The Minnesota Department of Agriculture (M.D.A.) collects unwanted or unused pesticides in 31 Minnesota counties, a program which has been around since 1990. Since this time, the M.D.A. has collected over 5.25 million pounds of these materials around the state.
“It's a danger to the environment, they're very toxic,” M.D.A. Agricultural Chemical Consultant Stan Kaminski said.
Thursday, the M.D.A. stopped at the Houston County Fairgrounds in Caledonia—and Houston County has disposed fewer pesticides than usual. “Many of the farmers that come in have made the comment 'what else would I have done with this old pesticide,'” Kaminski said. “Some of the pesticides are extremely toxic and although they certainly do a good job on the pests, after a certain amount of time, it becomes more unusable.”
The M.D.A. colllects the materials and gets rid of it in a safe manner. “They are handled in special cases, then transported to an incinerator,” Kaminski said. “This is a special incinerator that burns them up at high temperatures and they're completely gone. That's the last we see of them.”

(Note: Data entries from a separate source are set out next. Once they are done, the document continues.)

-- ==== Sys2Proof/Laws/Encoding.lean ====
section
/-! SUPPORT. The fields of a command word: of a word built by `formatC`, that they determine the word, and what
selecting a row says about them. -/

namespace Sys2Proof

@[simp] theorem opField_formatC (op arg : BitVec 8) : opField (formatC op arg) = op := by
  apply BitVec.eq_of_getLsbD_eq
  intro i hi
  simp only [opField, formatC, BitVec.getLsbD_extractLsb', BitVec.getLsbD_append]
  interval_cases i <;> simp

@[simp] theorem argField_formatC (op arg : BitVec 8) : argField (formatC op arg) = arg := by
  apply BitVec.eq_of_getLsbD_eq
  intro i hi
  simp only [argField, formatC, BitVec.getLsbD_extractLsb', BitVec.getLsbD_append]
  interval_cases i <;> simp

@[simp] theorem rsvField_formatC (op arg : BitVec 8) : rsvField (formatC op arg) = 0 := by
  apply BitVec.eq_of_getLsbD_eq
  intro i hi
  simp only [rsvField, formatC, BitVec.getLsbD_extractLsb', BitVec.getLsbD_append]
  interval_cases i <;> simp

/-- A word is its three fields (R91). -/
theorem word_eq_fields (w : CommandWord) : w = rsvField w ++ argField w ++ opField w := by
  apply BitVec.eq_of_getLsbD_eq
  intro i hi
  simp only [rsvField, argField, opField, BitVec.getLsbD_append, BitVec.getLsbD_extractLsb']
  interval_cases i <;> simp

/-- Two words with the same fields are the same word. -/
theorem word_ext {w w' : CommandWord} (ho : opField w = opField w') (ha : argField w = argField w')
    (hr : rsvField w = rsvField w') : w = w' := by
  rw [word_eq_fields w, word_eq_fields w', ho, ha, hr]

/-- Under the mask of a row with an argument a word keeps `op` and `rsv`. -/
theorem and_argMask (w : CommandWord) : w &&& argMask = rsvField w ++ 0#8 ++ opField w := by
  apply BitVec.eq_of_getLsbD_eq
  intro i hi
  simp only [argMask, rsvField, opField, BitVec.getLsbD_and, BitVec.getLsbD_append, BitVec.getLsbD_extractLsb']
  interval_cases i <;> simp

/-- Under the full mask a word keeps all of itself. -/
theorem and_fullMask (w : CommandWord) : w &&& fullMask = w := by
  have : fullMask = BitVec.allOnes 32 := by decide
  rw [this, BitVec.and_allOnes]

/-- A row with an argument is selected by its `op` with `rsv` = 0 (R93). -/
theorem and_argMask_eq_iff (w : CommandWord) (op : BitVec 8) :
    w &&& argMask = formatC op 0 ↔ opField w = op ∧ rsvField w = 0 := by
  rw [and_argMask]
  constructor
  · intro h
    have ho := congrArg opField h
    have hr := congrArg rsvField h
    have e : rsvField w ++ 0#8 ++ opField w = w &&& argMask := (and_argMask w).symm
    rw [opField_formatC] at ho
    rw [rsvField_formatC] at hr
    refine ⟨ho ▸ ?_, hr ▸ ?_⟩
    · apply BitVec.eq_of_getLsbD_eq
      intro i hi
      simp only [opField, BitVec.getLsbD_extractLsb', BitVec.getLsbD_append]
      interval_cases i <;> simp
    · apply BitVec.eq_of_getLsbD_eq
      intro i hi
      simp only [rsvField, BitVec.getLsbD_extractLsb', BitVec.getLsbD_append]
      interval_cases i <;> simp
  · rintro ⟨ho, hr⟩
    rw [ho, hr]
    rfl

/-- A row without an argument is selected by its one word (R93). -/
theorem and_fullMask_eq_iff (w : CommandWord) (op : BitVec 8) :
    w &&& fullMask = formatC op 0 ↔ opField w = op ∧ argField w = 0 ∧ rsvField w = 0 := by
  rw [and_fullMask]
  constructor
  · rintro rfl; simp
  · rintro ⟨ho, ha, hr⟩
    exact word_ext (by simp [ho]) (by simp [ha]) (by simp [hr])

/-- The pattern of every row is its `op` in format C with the other fields 0 (R91, R93). -/
theorem opcodeMap_patterns : ∀ r ∈ opcodeMap, r.pattern = formatC (opField r.pattern) 0 := by
  decide +kernel

/-- The mask of every row is one of the two. -/
theorem opcodeMap_masks : ∀ r ∈ opcodeMap, r.mask = argMask ∨ r.mask = fullMask := by
  decide +kernel

/-- What selecting a row says about the fields of a word (R93). -/
theorem fields_of_selects {w : CommandWord} {r : OpcodeRow} (hr : r ∈ opcodeMap) (h : selects w r = true) :
    opField w = opField r.pattern ∧ rsvField w = 0 ∧ (r.mask = fullMask → argField w = 0) := by
  have hs : w &&& r.mask = r.pattern := by simpa [selects] using h
  rw [opcodeMap_patterns r hr] at hs
  rcases opcodeMap_masks r hr with hm | hm <;> rw [hm] at hs
  · obtain ⟨ho, hv⟩ := (and_argMask_eq_iff w _).mp hs
    exact ⟨ho, hv, fun hf => absurd (hm.symm.trans hf) (by decide)⟩
  · obtain ⟨ho, ha, hv⟩ := (and_fullMask_eq_iff w _).mp hs
    exact ⟨ho, hv, fun _ => ha⟩

/-- The answer of the decoder comes from a selected row of the opcode map, or no row is selected (R94). -/
theorem decodeWord_cases (w : CommandWord) :
    (∃ r ∈ opcodeMap, selects w r = true ∧ (decodeWord w).instr? = some (r.build (argField w))) ∨
    ((∀ r ∈ opcodeMap, selects w r = false) ∧ decodeWord w = .illegal (illegalReason w)) := by
  unfold decodeWord
  split
  · next r hr =>
    refine .inl ⟨r, List.mem_of_find?_eq_some hr, List.find?_some hr, ?_⟩
    split <;> rfl
  · next hn => exact .inr ⟨fun r hr => by simpa using List.find?_eq_none.mp hn r hr, rfl⟩

end Sys2Proof
end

Kaminski said in each county, they collect anywhere from 1,000 to 3,000 pounds of materials, or between five and 15 drums (each drum can hold roughly 200 pounds of materials). Rick Frank, Houston County Environmental Services Director, said during the first years of the program, the M.D.A. probably taking in between 3,000 and 4,000 pounds from Houston County per year—much higher than the 400 pounds which the M.D.A.collected on Thursday.

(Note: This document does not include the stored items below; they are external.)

open Sys2Proof.Machine

/-! ## The rows of the opcode map and the words that select them (R91, R93) -/

/-- A word selects a row exactly when it has the row's `op`, `rsv` = 0, and `arg` = 0 where the row takes none. -/
theorem selects_iff {r : OpcodeRow} (hr : r ∈ opcodeMap) (w : CommandWord) :
    selects w r = true ↔
      opField w = opField r.pattern ∧ rsvField w = 0 ∧ (r.mask = fullMask → argField w = 0) := by
  refine ⟨fields_of_selects hr, fun ⟨hop, hrsv, harg⟩ => ?_⟩
  rw [selects, beq_iff_eq, opcodeMap_patterns r hr]
  rcases opcodeMap_masks r hr with hmask | hmask <;> rw [hmask]
  · exact (and_argMask_eq_iff w _).mpr ⟨hop, hrsv⟩
  · exact (and_fullMask_eq_iff w _).mpr ⟨hop, harg hmask, hrsv⟩

/-- No two rows have one `op`. -/
theorem row_eq_of_op_eq {r r' : OpcodeRow} (hr : r ∈ opcodeMap) (hr' : r' ∈ opcodeMap)
    (hop : opField r.pattern = opField r'.pattern) : r = r' := by
  have hnodup : (opcodeMap.map fun r => opField r.pattern).Nodup := by decide +kernel
  exact List.inj_on_of_nodup_map hnodup hr hr' hop

/-- A word that selects a row decodes to the command of that row, legal or not (R94). -/
theorem decodeWord_of_selects {w : CommandWord} {r : OpcodeRow} (hr : r ∈ opcodeMap) (h : selects w r = true) :
    decodeWord w =
      if (r.build (argField w)).wf then .command (r.build (argField w)) else .badArgument (r.build (argField w)) := by
  obtain ⟨r', hfind⟩ := Option.isSome_iff_exists.mp (List.find?_isSome.mpr ⟨r, hr, h⟩)
  have hr' : r' ∈ opcodeMap := List.mem_of_find?_eq_some hfind
  have hop : opField r'.pattern = opField r.pattern :=
    (fields_of_selects hr' (List.find?_some hfind)).1.symm.trans (fields_of_selects hr h).1
  rw [decodeWord, hfind, row_eq_of_op_eq hr' hr hop]

/-! ## The round trips (R92 to R95, R101) -/

/-- The encoding of every command selects a row that builds the command again. -/
theorem selectsItsRow (i : Instr) : Laws.SelectsItsRow.Statement i := by
  cases i with
  | perm t => exact Laws.SelectsItsRow.perm t
  | kperm1 => exact Laws.SelectsItsRow.kperm1
  | krot k => exact Laws.SelectsItsRow.krot k
  | kperm2 k => exact Laws.SelectsItsRow.kperm2 k
  | genkeys => exact Laws.SelectsItsRow.genkeys
  | revkeys => exact Laws.SelectsItsRow.revkeys
  | sbox => exact Laws.SelectsItsRow.sbox
  | feistel => exact Laws.SelectsItsRow.feistel
  | calcr => exact Laws.SelectsItsRow.calcr
  | block => exact Laws.SelectsItsRow.block
  | encode => exact Laws.SelectsItsRow.encode
  | decode => exact Laws.SelectsItsRow.decode
  | pad n => exact Laws.SelectsItsRow.pad n
  | cntpad => exact Laws.SelectsItsRow.cntpad

/-- Settles O1: the encoding selects the command's own row, and no other row has its `op`. -/
theorem decodeEncodeAgree : Obligations.DecodeEncodeAgree := by
  intro i
  obtain ⟨-, r, hr, hsel, hbuild⟩ := selectsItsRow i
  rw [decodeWord_of_selects hr hsel, hbuild]

/-- The command of a row is encoded by the row's `op`, with the argument where the row takes one (R91, R93). -/
theorem encodeWord_build {r : OpcodeRow} (hr : r ∈ opcodeMap) (a : BitVec 8) :
    encodeWord (r.build a) = formatC (opField r.pattern) (if r.mask = fullMask then 0 else a) := by
  revert r
  simp only [opcodeMap, List.forall_mem_cons]
  exact ⟨rfl, rfl, rfl, rfl, rfl, rfl, rfl, rfl, rfl, rfl, rfl, rfl, rfl, rfl, by simp⟩

/-- Settles O2: the fields of a word that selects a row are those of the encoding of the row's command. -/
theorem decodedWordIsItsEncoding : Obligations.DecodedWordIsItsEncoding := by
  intro w i h
  rcases decodeWord_cases w with ⟨r, hr, hsel, hinstr⟩ | ⟨-, hillegal⟩
  · obtain rfl : r.build (argField w) = i := Option.some.inj (hinstr.symm.trans h)
    obtain ⟨hop, hrsv, harg⟩ := fields_of_selects hr hsel
    rw [encodeWord_build hr]
    refine word_ext ?_ ?_ ?_
    · rw [opField_formatC, hop]
    · rw [argField_formatC]
      split
      · next hmask => exact (harg hmask).symm
      · rfl
    · rw [rsvField_formatC, hrsv]
  · rw [hillegal] at h
    cases h

/-! ## Illegal words (R95) -/

/-- A word is illegal exactly when it selects no row (R95). -/
theorem decodeWord_eq_illegal_iff {w : CommandWord} {why : IllegalWord} :
    decodeWord w = .illegal why ↔ (∀ r ∈ opcodeMap, selects w r = false) ∧ illegalReason w = why := by
  rcases decodeWord_cases w with ⟨r, hr, hsel, hinstr⟩ | ⟨hnone, hillegal⟩
  · refine iff_of_false (fun h => ?_) (fun ⟨hnone, _⟩ => ?_)
    · rw [h] at hinstr
      cases hinstr
    · rw [hnone r hr] at hsel
      cases hsel
  · rw [hillegal, Decoded.illegal.injEq]
    exact (and_iff_right hnone).symm

/-- The `op` values of the rows with a given mask. -/
def opsUnder (mask : CommandWord) : List (BitVec 8) :=
  (opcodeMap.filter fun r => r.mask = mask).map fun r => opField r.pattern

/-- The commands that take an argument (R93). -/
theorem opsUnder_argMask : opsUnder argMask = [0x10, 0x21, 0x22, 0x60] := by decide +kernel

/-- The commands that take none (R93). -/
theorem opsUnder_fullMask :
    opsUnder fullMask = [0x20, 0x23, 0x24, 0x30, 0x31, 0x32, 0x40, 0x50, 0x51, 0x61] := by decide +kernel

theorem mem_opsUnder {mask : CommandWord} {op : BitVec 8} :
    op ∈ opsUnder mask ↔ ∃ r ∈ opcodeMap, r.mask = mask ∧ op = opField r.pattern := by
  simp [opsUnder, and_assoc, eq_comm (a := op)]

/-- Each row takes an argument or takes none. -/
theorem mem_opsUnder_append {op : BitVec 8} :
    op ∈ opsUnder argMask ++ opsUnder fullMask ↔ ∃ r ∈ opcodeMap, op = opField r.pattern := by
  rw [List.mem_append, mem_opsUnder, mem_opsUnder]
  constructor
  · rintro (⟨r, hr, -, hop⟩ | ⟨r, hr, -, hop⟩) <;> exact ⟨r, hr, hop⟩
  · rintro ⟨r, hr, hop⟩
    exact (opcodeMap_masks r hr).imp (⟨r, hr, ·, hop⟩) (⟨r, hr, ·, hop⟩)

/-- The reason named first is the reserved bits; then the argument, where some row has the word's `op`; then the
`op` (log entry 16). -/
theorem illegalReason_eq (w : CommandWord) :
    illegalReason w =
      if rsvField w ≠ 0 then .reservedBits
      else if opField w ∈ opsUnder argMask ++ opsUnder fullMask then .argumentNotZero
      else .unknownOpcode := by
  simp only [illegalReason, mem_opsUnder_append, List.any_eq_true, beq_iff_eq]

/-- A word with a reserved bit set selects no row. -/
theorem decodeWord_eq_reservedBits_iff (w : CommandWord) :
    decodeWord w = .illegal .reservedBits ↔ rsvField w ≠ 0 := by
  rw [decodeWord_eq_illegal_iff, illegalReason_eq]
  constructor
  · rintro ⟨-, hwhy⟩ hrsv
    rw [if_neg (not_not.mpr hrsv)] at hwhy
    split at hwhy <;> cases hwhy
  · intro hrsv
    refine ⟨fun r hr => Bool.eq_false_iff.mpr fun hsel => ?_, if_pos hrsv⟩
    obtain ⟨-, hzero, -⟩ := fields_of_selects hr hsel
    exact hrsv hzero

/-- A word whose `op` no row has selects no row. -/
theorem decodeWord_eq_unknownOpcode_iff (w : CommandWord) :
    decodeWord w = .illegal .unknownOpcode ↔
      rsvField w = 0 ∧ opField w ∉ opsUnder argMask ++ opsUnder fullMask := by
  rw [decodeWord_eq_illegal_iff, illegalReason_eq]
  constructor
  · rintro ⟨-, hwhy⟩
    split at hwhy
    · cases hwhy
    · next hrsv =>
      split at hwhy
      · cases hwhy
      · next hop => exact ⟨not_not.mp hrsv, hop⟩
  · rintro ⟨hrsv, hop⟩
    refine ⟨fun r hr => Bool.eq_false_iff.mpr fun hsel => ?_, by rw [if_neg (not_not.mpr hrsv), if_neg hop]⟩
    obtain ⟨hrow, -, -⟩ := fields_of_selects hr hsel
    exact hop (mem_opsUnder_append.mpr ⟨r, hr, hrow⟩)

/-- With `rsv` = 0 and the `op` of a row, a word is illegal exactly when the row takes no argument and `arg` is
not 0: the row with its `op` is the only one it could select. -/
theorem decodeWord_eq_argumentNotZero_iff (w : CommandWord) :
    decodeWord w = .illegal .argumentNotZero ↔
      rsvField w = 0 ∧ opField w ∈ opsUnder fullMask ∧ argField w ≠ 0 := by
  rw [decodeWord_eq_illegal_iff, illegalReason_eq]
  constructor
  · rintro ⟨hnone, hwhy⟩
    split at hwhy
    · cases hwhy
    · next hrsv =>
      split at hwhy
      · next hmem =>
        obtain ⟨r, hr, hop⟩ := mem_opsUnder_append.mp hmem
        have hsel := Bool.eq_false_iff.mp (hnone r hr)
        rw [Ne, selects_iff hr] at hsel
        push Not at hsel
        obtain ⟨hmask, harg⟩ := hsel hop (not_not.mp hrsv)
        exact ⟨not_not.mp hrsv, mem_opsUnder.mpr ⟨r, hr, hmask, hop⟩, harg⟩
      · cases hwhy
  · rintro ⟨hrsv, hmem, harg⟩
    obtain ⟨r, hr, hmask, hop⟩ := mem_opsUnder.mp hmem
    refine ⟨fun r' hr' => Bool.eq_false_iff.mpr fun hsel => ?_, ?_⟩
    · obtain ⟨hop', -, harg'⟩ := fields_of_selects hr' hsel
      obtain rfl : r = r' := row_eq_of_op_eq hr hr' (hop.symm.trans hop')
      exact harg (harg' hmask)
    · rw [if_neg (not_not.mpr hrsv), if_pos (List.mem_append_right _ hmem)]

/-- Settles O3, reason by reason. -/
theorem illegalWordsAreExactly : Obligations.IllegalWordsAreExactly := by
  intro w
  rw [← opsUnder_argMask, ← opsUnder_fullMask]
  refine ⟨decodeWord_eq_reservedBits_iff w, decodeWord_eq_unknownOpcode_iff w, decodeWord_eq_argumentNotZero_iff w,
    fun h => ?_⟩
  rcases decodeWord_cases w with ⟨r, -, -, hinstr⟩ | ⟨-, hillegal⟩
  · rw [hinstr] at h
    cases h
  · exact ⟨_, hillegal⟩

“Farmers are more aware of the amount of material they put on, and a lot of them have been going commercial,” Frank said. “They don't have the equipment or don't want to put the chemicals on themselves. It's probably cheaper in their best interest to use a commercial avenue rather than privately put it on."
Kaminski said with improving numbers in Houston County, it proves they've collected fewer materials over time throughout the state—a good sign that the program is working.
The M.D.A is collecting pesticides in Ramsey and Hennepin counties within the next two weeks to wrap up the year.